Task instructions:
From the records below, copy out exactly the lines from the one containing "def readSample (n" to the one containing "(readChan k).bind (fun k => (readSample x).map (fun x => .instr", both included. Add nothing else.

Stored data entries
-- ==== Sys2Proof/Machine/Assembler.lean ====
section
/-!
DEFINITION. The assembly notation of R111 and the schedule macros of R112, as what the environment does to the block.
The notation is the spec's own and the macros "belong to the test programs, not to the block" (R112). What R111 and
R112 leave open of the notation (white space, the case of mnemonics, the form of a number) is log 22, and what a macro's
host does while the port is held is log 26: DESIGN CHOICE, safe, both.
-/

namespace Sys2Proof.Machine

/-- A line of assembly: a command or strobe (R111), or a macro (R112). -/
inductive AsmLine where
  | instr (i : Instr)
  /-- `SEND "s"`. -/
  | send (s : List Byte)
  /-- `TICKS n`. -/
  | ticks (n : Nat)
  /-- `LEVEL src, x, n`. -/
  | level (src : Chan) (x : Sample) (n : Nat)
  /-- `LEVEL2 x0, x1, n`. -/
  | level2 (x0 x1 : Sample) (n : Nat)
deriving DecidableEq, Repr

/-- `n` repetitions of a list of instructions (R112). -/
def repeatInstrs (n : Nat) (is : List Instr) : List Instr := (List.replicate n is).flatten

/-- The expansion of a line (R112). -/
def AsmLine.expand : AsmLine → List Instr
  | .instr i => [i]
  | .send s => s.map Instr.txc
  | .ticks n => List.replicate n .tick
  | .level src x n => repeatInstrs n [.rxs src x, .tick]
  | .level2 x0 x1 n => repeatInstrs n [.rxs .c0 x0, .rxs .c1 x1, .tick]

/-- The host's acts for the words it still has to have performed, oldest first, from the state `s`: it presents the
oldest word, or holds it if it waits already, and takes a host step (R291, R297). A busy block holds the word, and every
later word waits behind it (R238); a word taken makes room for the next at once (R263). Answers the acts, the state of
the registers after them, and the words still waiting (log 26, DESIGN CHOICE, safe). -/
def offerWords : List Word → State → List EnvStep × State × List Word
  | [], s => ([], s, [])
  | w :: rest, s =>
    if s.busy then ([.present w, .host], s, w :: rest)
    else
      match performWord w s with
      | .next t => (.present w :: .host :: (offerWords rest t).1, (offerWords rest t).2)
      | _ => ([.present w, .host], s, w :: rest)

/-- What the environment does for a list of instructions, from the state `s` and with `waiting` the words the host has
still to have performed: a command joins the waiting words, and a TICK, which is never held, is a strobe; after each the
host offers what waits (R105, R111, R112, R238; log 26). Words that wait at the end wait on: only a TICK lifts a hold. -/
def scheduleFrom : List Instr → List Word → State → List EnvStep
  | [], _, _ => []
  | i :: is, waiting, s =>
    match encode i with
    | .command w =>
      (offerWords (waiting ++ [w]) s).1
        ++ scheduleFrom is (offerWords (waiting ++ [w]) s).2.2 (offerWords (waiting ++ [w]) s).2.1
    | .strobe =>
      .clock :: (offerWords waiting (tick s)).1
        ++ scheduleFrom is (offerWords waiting (tick s)).2.2 (offerWords waiting (tick s)).2.1

/-- What the environment does for a program, from a state with no word at the port (R111, R112, R241; log 26). -/
def programSchedule (program : List AsmLine) (s : State) : List EnvStep :=
  scheduleFrom (program.flatMap AsmLine.expand) [] s

/-- A token of a line. -/
inductive AsmToken where
  /-- A mnemonic. -/
  | name (cs : List Char)
  | number (n : Nat)
  /-- A quoted character (R111). -/
  | quoted (c : Char)
  /-- A quoted string (R112). -/
  | text (cs : List Char)
  | comma
deriving DecidableEq, Repr

/-- The value of a hexadecimal digit. -/
def hexDigit (c : Char) : Option Nat :=
  if '0'.toNat ≤ c.toNat ∧ c.toNat ≤ '9'.toNat then some (c.toNat - '0'.toNat)
  else if 'a'.toNat ≤ c.toNat ∧ c.toNat ≤ 'f'.toNat then some (c.toNat - 'a'.toNat + 10)
  else if 'A'.toNat ≤ c.toNat ∧ c.toNat ≤ 'F'.toNat then some (c.toNat - 'A'.toNat + 10)
  else none

/-- The number a digit string writes in a base of at most 16. -/
def readDigits (base : Nat) : List Char → Nat → Option Nat
  | [], n => some n
  | c :: cs, n =>
    match hexDigit c with
    | none => none
    | some d => if d < base then readDigits base cs (n * base + d) else none

/-- A number in decimal or `0x` hex (R111). -/
def readNumber : List Char → Option Nat
  | '0' :: 'x' :: d :: ds => readDigits 16 (d :: ds) 0
  | d :: ds => readDigits 10 (d :: ds) 0
  | [] => none

/-- A word of a line: a number if it begins with a decimal digit, and otherwise a mnemonic. -/
def readWord (cs : List Char) : Option AsmToken :=
  match cs with
  | [] => none
  | c :: _ => if c.isDigit then (readNumber cs).map AsmToken.number else some (.name cs)

/-- Where the reader of a line stands. -/
inductive AsmMode where
  /-- Between tokens. -/
  | between
  /-- In a word, its characters so far in reverse. -/
  | word (acc : List Char)
  /-- After an opening apostrophe. -/
  | openQuote
  /-- After the character between apostrophes. -/
  | closeQuote (c : Char)
  /-- In a string, its characters so far in reverse. -/
  | string (acc : List Char)
deriving DecidableEq, Repr

/-- The tokens a mode still holds when a word may end there: the word's own token, or none. -/
def AsmMode.finish : AsmMode → Option (List AsmToken)
  | .between => some []
  | .word acc => (readWord acc.reverse).map ([·])
  | .openQuote => none
  | .closeQuote _ => none
  | .string _ => none

/-- What one character outside quotes makes of the reader: the tokens it ends or is, and the mode after it. -/
def AsmMode.plain (m : AsmMode) (c : Char) : Option (List AsmToken × AsmMode) :=
  if c.isWhitespace then m.finish.map (·, .between)
  else if c = ',' then m.finish.map (fun ts => (ts ++ [.comma], .between))
  else if c = Char.ofNat 39 then m.finish.map (·, .openQuote)
  else if c = Char.ofNat 34 then m.finish.map (·, .string [])
  else
    match m with
    | .word acc => some ([], .word (c :: acc))
    | _ => some ([], .word [c])

/-- The tokens of a line; a comment starts with `;` (R111). -/
def readTokens : List Char → AsmMode → Option (List AsmToken)
  | [], m => m.finish
  | c :: cs, .openQuote => readTokens cs (.closeQuote c)
  | c :: cs, .closeQuote q =>
    if c = Char.ofNat 39 then (readTokens cs .between).map (.quoted q :: ·) else none
  | c :: cs, .string acc =>
    if c = Char.ofNat 34 then (readTokens cs .between).map (.text acc.reverse :: ·) else readTokens cs (.string (c :: acc))
  | c :: cs, m =>
    if c = ';' then m.finish
    else
      match m.plain c with
      | none => none
      | some (ts, next) => (readTokens cs next).map (ts ++ ·)

/-- The channel a number names (R111). -/
def readChan : Nat → Option Chan
  | 0 => some .c0
  | 1 => some .c1
  | _ => none

/-- A sample operand, 0 to 4095 (R111). -/
def readSample (n : Nat) : Option Sample := if n < 4096 then some (BitVec.ofNat 12 n) else none

/-- A byte operand (R111). -/
def readByte (n : Nat) : Option Byte := if n < 256 then some (BitVec.ofNat 8 n) else none

/-- The bytes of a string of 8-bit characters. -/
def readBytes (cs : List Char) : Option (List Byte) := cs.mapM (fun c => readByte c.toNat)

/-- The line with mnemonic `name` and the operands `ops` (R111, R112). -/
def readCommand (name : String) (ops : List AsmToken) : Option AsmLine :=
  match name, ops with
  | "NOP", [] => some (.instr .nop)
  | "TICK", [] => some (.instr .tick)
  | "RXS", [.number x] => (readSample x).map (fun x => .instr (.rxs .c0 x))
  | "RXS", [.number k, .comma, .number x] =>
    (readChan k).bind (fun k => (readSample x).map (fun x => .instr (.rxs k x)))
  | "TXC", [.quoted c] => (readByte c.toNat).map (fun b => .instr (.txc b))
  | "TXC", [.number c] => (readByte c).map (fun b => .instr (.txc b))
  | "SEND", [.text cs] => (readBytes cs).map AsmLine.send
  | "TICKS", [.number n] => some (.ticks n)
  | "LEVEL", [.number k, .comma, .number x, .comma, .number n] =>
    (readChan k).bind (fun k => (readSample x).map (fun x => .level k x n))
  | "LEVEL2", [.number x0, .comma, .number x1, .comma, .number n] =>
    (readSample x0).bind (fun x0 => (readSample x1).map (fun x1 => .level2 x0 x1 n))
  | _, _ => none

/-- One line of assembly: `none` if it is not one, `some none` if it is empty or a comment (R111, R112). -/
def assembleLine (line : List Char) : Option (Option AsmLine) :=
  match readTokens line .between with
  | none => none
  | some [] => some none
  | some (.name cs :: ops) => (readCommand (String.ofList cs) ops).map some
  | some _ => none

end Sys2Proof.Machine
end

Exercise result:
def readSample (n : Nat) : Option Sample := if n < 4096 then some (BitVec.ofNat 12 n) else none

/-- A byte operand (R111). -/
def readByte (n : Nat) : Option Byte := if n < 256 then some (BitVec.ofNat 8 n) else none

/-- The bytes of a string of 8-bit characters. -/
def readBytes (cs : List Char) : Option (List Byte) := cs.mapM (fun c => readByte c.toNat)

/-- The line with mnemonic `name` and the operands `ops` (R111, R112). -/
def readCommand (name : String) (ops : List AsmToken) : Option AsmLine :=
  match name, ops with
  | "NOP", [] => some (.instr .nop)
  | "TICK", [] => some (.instr .tick)
  | "RXS", [.number x] => (readSample x).map (fun x => .instr (.rxs .c0 x))
  | "RXS", [.number k, .comma, .number x] =>
    (readChan k).bind (fun k => (readSample x).map (fun x => .instr (.rxs k x)))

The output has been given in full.